Improving Java for Linux
Robert S. Thau
rst at ai.mit.edu
Thu Nov 6 08:13:13 PST 1997
Nelson Minar writes:
> I meant to ask why doesn't Sun lift some of the restrictions on the
> *source license* for the VM. Binary licensing is a totally different
> issue, I'm sorry I didn't make myself more clear. Sun's making it
> difficult to get hands on the Java VM source code hinders the spread
> of Java, and as near as I can tell protects no valuable intellectual
> property of Sun's.
> My impression is that lawyers who don't understand free software have
> too much control over Java. I say this partly because of the past
> troubles with Linux licensing, partly because Sun has not effectively
> embraced the Unix community's strength in supporting itself.
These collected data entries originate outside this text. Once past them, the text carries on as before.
/-! A key slot changed -/

@[simp] theorem State.updSlot_clock (s : State) (n : Nat) (f : KeySlot → KeySlot) : (s.updSlot n f).clock = s.clock := rfl
@[simp] theorem State.updSlot_devTime (s : State) (n : Nat) (f : KeySlot → KeySlot) : (s.updSlot n f).devTime = s.devTime := rfl
@[simp] theorem State.updSlot_secure (s : State) (n : Nat) (f : KeySlot → KeySlot) : (s.updSlot n f).secure = s.secure := rfl
@[simp] theorem State.updSlot_fresh (s : State) (n : Nat) (f : KeySlot → KeySlot) : (s.updSlot n f).fresh = s.fresh := rfl
@[simp] theorem State.updSlot_uids (s : State) (n : Nat) (f : KeySlot → KeySlot) : (s.updSlot n f).uids = s.uids := rfl
@[simp] theorem State.updSlot_inputs (s : State) (n : Nat) (f : KeySlot → KeySlot) : (s.updSlot n f).inputs = s.inputs := rfl
@[simp] theorem State.updSlot_cur (s : State) (n : Nat) (f : KeySlot → KeySlot) : (s.updSlot n f).cur = s.cur := rfl
@[simp] theorem State.updSlot_blocks (s : State) (n : Nat) (f : KeySlot → KeySlot) : (s.updSlot n f).blocks = s.blocks := rfl
@[simp] theorem State.updSlot_casts (s : State) (n : Nat) (f : KeySlot → KeySlot) : (s.updSlot n f).casts = s.casts := rfl
@[simp] theorem State.updSlot_launches (s : State) (n : Nat) (f : KeySlot → KeySlot) : (s.updSlot n f).launches = s.launches := rfl
@[simp] theorem State.updSlot_dram (s : State) (n : Nat) (f : KeySlot → KeySlot) : (s.updSlot n f).dram = s.dram := rfl
@[simp] theorem State.updSlot_dramKey (s : State) (n : Nat) (f : KeySlot → KeySlot) : (s.updSlot n f).dramKey = s.dramKey := rfl
@[simp] theorem State.updSlot_dramPoison (s : State) (n : Nat) (f : KeySlot → KeySlot) : (s.updSlot n f).dramPoison = s.dramPoison := rfl
@[simp] theorem State.updSlot_latent (s : State) (n : Nat) (f : KeySlot → KeySlot) : (s.updSlot n f).latent = s.latent := rfl
@[simp] theorem State.updSlot_l2 (s : State) (n : Nat) (f : KeySlot → KeySlot) : (s.updSlot n f).l2 = s.l2 := rfl
@[simp] theorem State.updSlot_ways (s : State) (n : Nat) (f : KeySlot → KeySlot) : (s.updSlot n f).ways = s.ways := rfl
@[simp] theorem State.updSlot_tlb1 (s : State) (n : Nat) (f : KeySlot → KeySlot) : (s.updSlot n f).tlb1 = s.tlb1 := rfl
@[simp] theorem State.updSlot_tlb2 (s : State) (n : Nat) (f : KeySlot → KeySlot) : (s.updSlot n f).tlb2 = s.tlb2 := rfl
@[simp] theorem State.updSlot_moving (s : State) (n : Nat) (f : KeySlot → KeySlot) : (s.updSlot n f).moving = s.moving := rfl
@[simp] theorem State.updSlot_otherUsage (s : State) (n : Nat) (f : KeySlot → KeySlot) : (s.updSlot n f).otherUsage = s.otherUsage := rfl
@[simp] theorem State.updSlot_sideLog (s : State) (n : Nat) (f : KeySlot → KeySlot) : (s.updSlot n f).sideLog = s.sideLog := rfl
@[simp] theorem State.updSlot_logSeq (s : State) (n : Nat) (f : KeySlot → KeySlot) : (s.updSlot n f).logSeq = s.logSeq := rfl
@[simp] theorem State.updSlot_logTried (s : State) (n : Nat) (f : KeySlot → KeySlot) : (s.updSlot n f).logTried = s.logTried := rfl
@[simp] theorem State.updSlot_bins (s : State) (n : Nat) (f : KeySlot → KeySlot) : (s.updSlot n f).bins = s.bins := rfl
@[simp] theorem State.updSlot_keys (s : State) (n : Nat) (f : KeySlot → KeySlot) : (s.updSlot n f).keys = s.keys := rfl
@[simp] theorem State.updSlot_slices (s : State) (n : Nat) (f : KeySlot → KeySlot) : (s.updSlot n f).slices = s.slices := rfl
@[simp] theorem State.updSlot_queues (s : State) (n : Nat) (f : KeySlot → KeySlot) : (s.updSlot n f).queues = s.queues := rfl
@[simp] theorem State.updSlot_niches (s : State) (n : Nat) (f : KeySlot → KeySlot) : (s.updSlot n f).niches = s.niches := rfl
@[simp] theorem State.updSlot_tcbRetries (s : State) (n : Nat) (f : KeySlot → KeySlot) : (s.updSlot n f).tcbRetries = s.tcbRetries := rfl
@[simp] theorem State.updSlot_collCount (s : State) (n : Nat) (f : KeySlot → KeySlot) : (s.updSlot n f).collCount = s.collCount := rfl
@[simp] theorem State.updSlot_sessions (s : State) (n : Nat) (f : KeySlot → KeySlot) : (s.updSlot n f).sessions = s.sessions := rfl
@[simp] theorem State.updSlot_pool (s : State) (n : Nat) (f : KeySlot → KeySlot) : (s.updSlot n f).pool = s.pool := rfl
@[simp] theorem State.updSlot_hvFaultQ (s : State) (n : Nat) (f : KeySlot → KeySlot) : (s.updSlot n f).hvFaultQ = s.hvFaultQ := rfl
@[simp] theorem State.updSlot_qlog (s : State) (n : Nat) (f : KeySlot → KeySlot) : (s.updSlot n f).qlog = s.qlog := rfl
@[simp] theorem State.updSlot_quanta (s : State) (n : Nat) (f : KeySlot → KeySlot) : (s.updSlot n f).quanta = s.quanta := rfl
@[simp] theorem State.updSlot_onQuad (s : State) (n : Nat) (f : KeySlot → KeySlot) : (s.updSlot n f).onQuad = s.onQuad := rfl
@[simp] theorem State.updSlot_quantumAt (s : State) (n : Nat) (f : KeySlot → KeySlot) : (s.updSlot n f).quantumAt = s.quantumAt := rfl
@[simp] theorem State.updSlot_request (s : State) (n : Nat) (f : KeySlot → KeySlot) : (s.updSlot n f).request = s.request := rfl
@[simp] theorem State.updSlot_agents (s : State) (n : Nat) (f : KeySlot → KeySlot) : (s.updSlot n f).agents = s.agents := rfl
@[simp] theorem State.updSlot_later (s : State) (n : Nat) (f : KeySlot → KeySlot) : (s.updSlot n f).later = s.later := rfl
@[simp] theorem State.updSlot_decoder1 (s : State) (n : Nat) (f : KeySlot → KeySlot) : (s.updSlot n f).decoder1 = s.decoder1 := rfl
@[simp] theorem State.updSlot_latches (s : State) (n : Nat) (f : KeySlot → KeySlot) : (s.updSlot n f).latches = s.latches := rfl
@[simp] theorem State.updSlot_removed (s : State) (n : Nat) (f : KeySlot → KeySlot) : (s.updSlot n f).removed = s.removed := rfl
@[simp] theorem State.updSlot_sram (s : State) (n : Nat) (f : KeySlot → KeySlot) : (s.updSlot n f).sram = s.sram := rfl
@[simp] theorem State.updSlot_sramPoison (s : State) (n : Nat) (f : KeySlot → KeySlot) : (s.updSlot n f).sramPoison = s.sramPoison := rfl
@[simp] theorem State.updSlot_remains (s : State) (n : Nat) (f : KeySlot → KeySlot) : (s.updSlot n f).remains = s.remains := rfl
@[simp] theorem State.updSlot_cmdLinks (s : State) (n : Nat) (f : KeySlot → KeySlot) : (s.updSlot n f).cmdLinks = s.cmdLinks := rfl
@[simp] theorem State.updSlot_hvPlace (s : State) (n : Nat) (f : KeySlot → KeySlot) : (s.updSlot n f).hvPlace = s.hvPlace := rfl
@[simp] theorem State.updSlot_hvRoot1 (s : State) (n : Nat) (f : KeySlot → KeySlot) : (s.updSlot n f).hvRoot1 = s.hvRoot1 := rfl
@[simp] theorem State.updSlot_hvRoot2 (s : State) (n : Nat) (f : KeySlot → KeySlot) : (s.updSlot n f).hvRoot2 = s.hvRoot2 := rfl
@[simp] theorem State.updSlot_fwRoot1 (s : State) (n : Nat) (f : KeySlot → KeySlot) : (s.updSlot n f).fwRoot1 = s.fwRoot1 := rfl
@[simp] theorem State.updSlot_fwRoot2 (s : State) (n : Nat) (f : KeySlot → KeySlot) : (s.updSlot n f).fwRoot2 = s.fwRoot2 := rfl
@[simp] theorem State.updSlot_hvSession (s : State) (n : Nat) (f : KeySlot → KeySlot) : (s.updSlot n f).hvSession = s.hvSession := rfl
@[simp] theorem State.updSlot_hvStatements (s : State) (n : Nat) (f : KeySlot → KeySlot) : (s.updSlot n f).hvStatements = s.hvStatements := rfl
@[simp] theorem State.updSlot_ports (s : State) (n : Nat) (f : KeySlot → KeySlot) : (s.updSlot n f).ports = s.ports := rfl
@[simp] theorem State.updSlot_controls (s : State) (n : Nat) (f : KeySlot → KeySlot) : (s.updSlot n f).controls = s.controls := rfl
@[simp] theorem State.updSlot_links (s : State) (n : Nat) (f : KeySlot → KeySlot) : (s.updSlot n f).links = s.links := rfl
@[simp] theorem State.updSlot_diePorts (s : State) (n : Nat) (f : KeySlot → KeySlot) : (s.updSlot n f).diePorts = s.diePorts := rfl
@[simp] theorem State.updSlot_boot (s : State) (n : Nat) (f : KeySlot → KeySlot) : (s.updSlot n f).boot = s.boot := rfl
@[simp] theorem State.updSlot_hot (s : State) (n : Nat) (f : KeySlot → KeySlot) : (s.updSlot n f).hot = s.hot := rfl
@[simp] theorem State.updSlot_poolKept (s : State) (n : Nat) (f : KeySlot → KeySlot) : (s.updSlot n f).poolKept = s.poolKept := rfl
@[simp] theorem State.updSlot_refused (s : State) (n : Nat) (f : KeySlot → KeySlot) : (s.updSlot n f).refused = s.refused := rfl
@[simp] theorem State.updSlot_cleared (s : State) (n : Nat) (f : KeySlot → KeySlot) : (s.updSlot n f).cleared = s.cleared := rfl
@[simp] theorem State.updSlot_stale (s : State) (n : Nat) (f : KeySlot → KeySlot) : (s.updSlot n f).stale = s.stale := rfl
@[simp] theorem State.updSlot_stamp (s : State) (n : Nat) (f : KeySlot → KeySlot) : (s.updSlot n f).stamp = s.stamp := rfl
@[simp] theorem State.updSlot_views (s : State) (n : Nat) (f : KeySlot → KeySlot) : (s.updSlot n f).views = s.views := rfl
@[simp] theorem State.updSlot_view (s : State) (n : Nat) (f : KeySlot → KeySlot) : (s.updSlot n f).view = s.view := rfl
@[simp] theorem State.updSlot_trace (s : State) (n : Nat) (f : KeySlot → KeySlot) : (s.updSlot n f).trace = s.trace := rfl
@[simp] theorem State.updSlot_outbox (s : State) (n : Nat) (f : KeySlot → KeySlot) : (s.updSlot n f).outbox = s.outbox := rfl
Note that the JVM is not the only thing Sun distributes with obscure
and seemingly counterproductive licensing terms. For instance, if you
retrieve some of the draft spec documents off Sun's own public web
site, you will often find the following sort of language, taken in
this particular instance from the PersonalJava 1.0 spec:
This software and documentation is the confidential and proprietary
information of Sun Microsystems, Inc. ("Confidential Information").
You shall not disclose such Confidential Information and shall use it
only in accordance with the terms of the license agreement you entered
into with Sun.
This is for a document which has been published on Sun's *public* web
site, without any access restrictions whatever (not even as much as
the password-protected Java Developer Connection pages, though even
those are in fact open to all comers). What's more, the Personal Java
spec was, for a time, prominently advertised on the site's front page,
which pretty much scuttles any case a lawyer might want to make about
inadvertent disclosure. So any notion that the stuff is
"confidential" --- something that might scare people away from
evaluating it because of assumption of legal liability --- defies not
only Sun's self-interest, but ordinary common sense.
The bright side of this particular coin is that some of these
restrictions, including possibly the JDK restrictions themselves, may
come out of simple cluelessness, rather than malice, and that can be
(On the other hand, it isn't completely obvious that Sun regards the
Linux community as their friends; there are rumors around that linux
has cost them a *lot* of Solaris/x86 sales, and their recent
free-source-code-for-schools program --- which, by the way, was also
hamstrung by a whole spate of nasty restrictions on the use of the
code --- was announced with a press release which said right at the
top that the program was intended to "compete with Linux").